Your bottles will be connected to a pressure regulator that is usually mounted on the wall in the centre of the bottles. The automatic regulator switches the empty bottle to the full one.


When to order a refill

When the viewing window on your regulator, located between your two bottles, is green or clear, there is LPG in both bottles.
When the viewing window has turned completely red, it means one bottle is empty and it is time to order a new bottle.

 

It is important to monitor the window regularly so that your supply does not run out. Contact us as soon as it has gone completely red to order a replacement bottle.


Automatic regulators

There are a few different types of automatic regulators, with slightly different systems for showing when a bottle is empty. If you have any queries, give us a call on 0800 762 542.

Handy hint… Don’t adjust the directional arrow pointing to an empty bottle – it shows us which one to replace when we come to do the changeover.


Testing level of LPG

You cannot test the level of LPG by shaking or tapping the bottle – you could damage the bottle in the process.

The level of LPG in the full bottle is just over three-quarters of the bottle’s height, allowing for the expansion of the LPG.

If you would like to check the level, use this safe and accurate method:

  1. Pour warm water down the side of the bottle
  2. Wait a few moments
  3. Run your hand down the side of the bottle
  4. It will feel cool to the touch at the level of the LPG

Staying safe

We care about your safety. Click here for staying safe with LPG.


Bottle delivery information

Did you know that bottle exchange is done by one person? We take the health and safety of our staff very seriously so, if you are having LPG bottles delivered, there are a few safety non-negotiables you will need to consider.

Obstacles

Are there any obstacles that would make it difficult to deliver and install a large gas bottle (1.3m high)? Trolley access over delicate or decorative surfaces should be avoided. Ideally, there should be a firm path for our delivery person.

House proximity

A full bottle weighs approximately 90kg! Can our delivery person get close enough to the side of the house to unload the bottle without putting themselves at risk of injury?

Stair access

If access by stairs cannot be avoided, stair risers need to be less than 200mm high, treads more than 200mm wide, and the total rise of the steps needs to be no more than 1.5m.

Steep or long driveway

Can your driveway handle heavy vehicles? Is it too steep, soft, narrow or slippery/lacking grip? Do you have a particularly long driveway? Is there room for a large vehicle to turn around?

If we cannot safely access your property for any reason, we will contact you and try to resolve the problem. We will also leave a card behind detailing the problem.

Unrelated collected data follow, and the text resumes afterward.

-- ==== Sys2Proof/Machine/CellPaths.lean ====
section
/-! DEFINITION. The cell paths and the fold monitor: compensation, trips, absence, release, opening and closing, hold
reasons (chapter 1). Applying an allocation (R6) is in Machine/Allocation.lean. -/

namespace Sys2Proof.Machine

/-! ### Hold reasons (R4) -/

/-- The hold reasons (R4). -/
inductive HoldReason where
  | band | window | quiet | heat
  deriving DecidableEq, Repr

def Holds.put (h : Holds) (r : HoldReason) (v : Bool) : Holds :=
  match r with
  | .band => { h with band := v }
  | .window => { h with window := v }
  | .quiet => { h with quiet := v }
  | .heat => { h with heat := v }

def State.putHold (s : State) (c : CellId) (r : HoldReason) (v : Bool) : State :=
  s.setCell c { s.cell c with holds := (s.cell c).holds.put r v }

/-- A hold reason set or cleared on both cells. -/
def State.putHoldBoth (s : State) (r : HoldReason) (v : Bool) : State := (s.putHold .a r v).putHold .b r v

/-- A hold reason is in the first set and not in the second (case 3 of R6). -/
def Holds.hasBeyond (now then_ : Holds) : Bool :=
  (now.band && !then_.band) || (now.window && !then_.window) || (now.quiet && !then_.quiet) ||
    (now.heat && !then_.heat)

/-! ### The path switch (R7) -/

/-- An opening makes the applied set-point 0 at once (R7). -/
def State.openPath (s : State) (c : CellId) : State :=
  s.setCell c { s.cell c with pathOpen := true, setPoint := 0 }

/-- The step of the start-up sequence that closes a cell's path (R188). -/
def closingStep : CellId → Nat
  | .a => 6
  | .b => 7

/-- The step of the ship entry that opens a cell's path (R186). -/
def openingStep : CellId → Nat
  | .a => 3
  | .b => 2

/-- A cause of opening still stands: a trip, HEAT, the cell's slot in SHIP_ENTRY, SHIP, or a start-up sequence that has
not reached the cell's slot (R7, R19; log entry 31). -/
def State.openingStands (s : State) (c : CellId) : Bool :=
  (s.cell c).charge == .tripped || s.control.state == .heat || s.control.state == .ship ||
    (s.control.state == .shipEntry && decide (openingStep c ≤ s.control.shipStep)) ||
    (s.control.startup && decide (s.control.shipStep < closingStep c))

/-- A closing takes place unless a cause of opening stands (R7); it changes the applied set-point to no other value. -/
def State.closePath (s : State) (c : CellId) : State :=
  if s.openingStands c then s else s.setCell c { s.cell c with pathOpen := false }

/-! ### Compensation (R9) -/

/-- Vpin less the drop of the current over the resistance, truncated, clamped to 0..5000 mV (R9). -/
def compensate (vpin current : Int) (resistance : Nat) : Nat :=
  (clampInt 0 5000 (vpin - (current * resistance).tdiv 1000)).toNat

/-- R_A, or R_B_FOLD or R_B_OPEN by the debounced fold state (R9). -/
def State.pathResistance (s : State) : CellId → Nat
  | .a => s.rA
  | .b => if s.fold.folded then s.rBFold else s.rBOpen

def State.computeVcell (s : State) (r : Readings) (c : CellId) : State :=
  s.setCell c { s.cell c with vcell := compensate (r.vpin c) (r.current c) (s.pathResistance c) }

/-! ### Trips (R14 to R18) -/

/-- The thresholds as worked out from the settings page (R14). -/
def State.thresholdsNow (s : State) (c : CellId) : Thresholds :=
  { ov := s.vov
    occ := s.imaxChg c + s.imaxChg c / 4
    ocd := s.imaxDis c + s.imaxDis c / 4
    ot := s.ttrip
    hinge := s.iHingeMax + s.iHingeMax / 4 }

/-- The comparators follow the thresholds worked out at a scan completion (R14; log entry 16). -/
def State.followThresholds (s : State) (c : CellId) : State :=
  s.setCell c { s.cell c with thresholds := s.thresholdsNow c }

/-- The first trip condition of R14 that holds, in the order of R16. -/
def tripCondition (t : Thresholds) (c : CellId) (vpin current temperature : Int) : Option TripCause :=
  if (t.ov : Int) < vpin then some .ov
  else if (t.occ : Int) < current then some .occ
  else if (t.ocd : Int) < -current then some .ocd
  else if (t.ot : Int) ≤ temperature then some .ot
  else if c = .b ∧ t.hinge < current.natAbs then some .hinge
  else none

/-- The trip condition that readings meet for a cell, by the settings as they stand. -/
def State.tripConditionOf (s : State) (r : Readings) (c : CellId) : Option TripCause :=
  tripCondition (s.thresholdsNow c) c (r.vpin c) (r.current c) (r.temperature c)

/-- A trip of a cell, at the event that finds it (R17). A record that is held is kept. -/
def State.tripCell (s : State) (c : CellId) (record : TripRecord) : State :=
  let x := s.cell c
  let s1 := s.setCell c { x with
    pathOpen := true
    setPoint := 0
    charge := .tripped
    termCount := 0
    trip := some (x.trip.getD record)
    tripCount := saturatingSucc 255 x.tripCount }
  (s1.raise (tripCauseOf c)).forceRest .cell

/-- The record a trip would write, from a scan's readings (R18). -/
def tripRecordOf (r : Readings) (c : CellId) (cause : TripCause) (how : TripDetection) (periodCount : Nat) :
    TripRecord :=
  { cause := cause, detection := how, vpin := r.vpin c, current := r.current c, temperature := r.temperature c,
    periodCount := periodCount }

/-- A fast comparator event (R15): on a TRIPPED cell it counts and changes nothing else. -/
def State.fastEvent (s : State) (c : CellId) (cause : TripCause) : State :=
  let x := s.cell c
  if x.charge = .tripped then s.setCell c { x with tripCount := saturatingSucc 255 x.tripCount }
  else s.tripCell c (tripRecordOf s.latestReadings c cause .fast s.timer.count)

def comparatorCell : FastCondition → CellId
  | .ovA => .a
  | .occA => .a
  | .ocdA => .a
  | .ovB => .b
  | .occB => .b
  | .ocdB => .b
  | .hingeB => .b

def comparatorCause : FastCondition → TripCause
  | .ovA => .ov
  | .occA => .occ
  | .ocdA => .ocd
  | .ovB => .ov
  | .occB => .occ
  | .ocdB => .ocd
  | .hingeB => .hinge

/-- An in-flight allocation changed; nothing when none is in flight. -/
def State.modAllocation (s : State) (f : Allocation → Allocation) : State :=
  { s with allocator := { s.allocator with inFlight := s.allocator.inFlight.map f } }

/-- A cell becomes ABSENT (R3). An allocation in flight leaves it so (case 1 of R6). -/
def State.becomeAbsent (s : State) (c : CellId) : State :=
  let s1 := s.setCell c { s.cell c with charge := .absent, setPoint := 0, termCount := 0 }
  (s1.modAllocation fun al => { al with becameAbsent := al.becameAbsent.set c true }).forceRest .cell

/-- The tests of a cell at a scan completion: the trip test (R16), and the absence test of a cell that is not TRIPPED
and not tripped by the same scan (R3). A cell that is ABSENT already does not become so again (R6, R119; log
entry 41). -/
def State.testCellAtScan (s : State) (rec_ : ScanRecord) (c : CellId) : State :=
  if (s.cell c).charge = .tripped then s
  else match s.tripConditionOf rec_.readings c with
    | some cause => s.tripCell c (tripRecordOf rec_.readings c cause .scan rec_.periodCount)
    | none =>
      if rec_.readings.vpin c < 1500 ∧ (s.cell c).charge ≠ .absent then s.becomeAbsent c else s

/-! ### Release (R19) -/

def State.setReleaseResult (s : State) (c : CellId) (r : ReleaseResult) : State :=
  s.setCell c { s.cell c with releaseResult := r }

/-- RELEASE_x at its receipt (R19). -/
def State.release (s : State) (c : CellId) : State :=
  if (s.cell c).charge ≠ .tripped then s.setReleaseResult c .notTripped
  else if (s.tripConditionOf s.latestReadings c).isSome then s.setReleaseResult c .refused
  else
    let s1 := s.setCell c { s.cell c with charge := .idle, trip := none, releaseResult := .released }
    (s1.modAllocation fun al => { al with released := al.released.set c true }).closePath c

/-! ### The loss of the selected source at the cell paths (R8, R133) -/

/-- A positive applied set-point becomes 0; a supply set-point stands (R8). -/
def State.zeroCharge (s : State) (c : CellId) : State :=
  s.setCell c { s.cell c with setPoint := if 0 < (s.cell c).setPoint then 0 else (s.cell c).setPoint }

/-! ### The fold monitor (R11, R12) -/

/-- Whether a sample makes a fold change, and the monitor after it (R11). -/
def foldSample (m : FoldMonitor) (sample : Bool) (deb : Nat) : FoldMonitor × Bool :=
  let m1 := { m with line := sample }
  if m.firstScan then ({ m1 with folded := sample, count := 0, firstScan := false }, false)
  else if sample = m.folded then ({ m1 with count := 0 }, false)
  else if deb ≤ m.count + 1 then ({ m1 with folded := sample, count := 0 }, true)
  else ({ m1 with count := m.count + 1 }, false)

/-- The sample at a scan completion, with the FOLD notice at a fold change (R11, R12). -/
def State.sampleFold (s : State) (sample : Bool) : State :=
  let p := foldSample s.fold sample s.foldDeb
  let s1 := { s with fold := p.1 }
  if p.2 then s1.raise .fold else s1

end Sys2Proof.Machine
end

A few other simple things will make all the difference for our delivery person or meter reader:

  • Keeping your dog on a lead
  • Making sure vegetation is trimmed back and safe
  • Making sure steps and pathways are safe and secure

If you have any concerns, call us on 0800 762 542.


LPG pricing explained

The price you pay for LPG is influenced by a number of factors including international prices, exchange rates, transport and delivery costs, taxes and regulatory requirements.

Here are a few of the variables that can impact LPG pricing in New Zealand.

International LPG benchmark pricing

LPG is an internationally traded commodity. Even though New Zealand produces the majority of its annual LPG needs, international benchmark pricing is still used to determine what we pay for it. The international benchmark for the cost of LPG that we use in New Zealand is the Saudi Aramco Contract Price (Saudi CP), which changes monthly.

As the international price for LPG is calculated in US dollars, the exchange rate also affects what we pay for it in New Zealand.

Government regulation costs

Regulation costs set by the Government affects the price you pay for LPG. For example, the LPG industry has costs under the New Zealand Emissions Trading Scheme (NZ ETS). The NZ ETS puts a price on greenhouse gas emissions. It requires all sectors of New Zealand’s economy (except the biological emissions from agriculture) to report on their emissions, as well as purchase and surrender emissions units to the Government for those emissions.

Transport and logistics costs

Transport and logistics costs – moving the LPG from the oil and gas fields, refineries and importers, to our depots, and then trucking it to our customers – are a sizable component of the overall cost of LPG in New Zealand. These transport and logistics related costs factor in a whole lot of variables, including Government road taxes, refinery terminal fees, shipping costs, pipeline and intermediate LPG storage costs, and the distance from the local Rockgas depot to your location for delivery.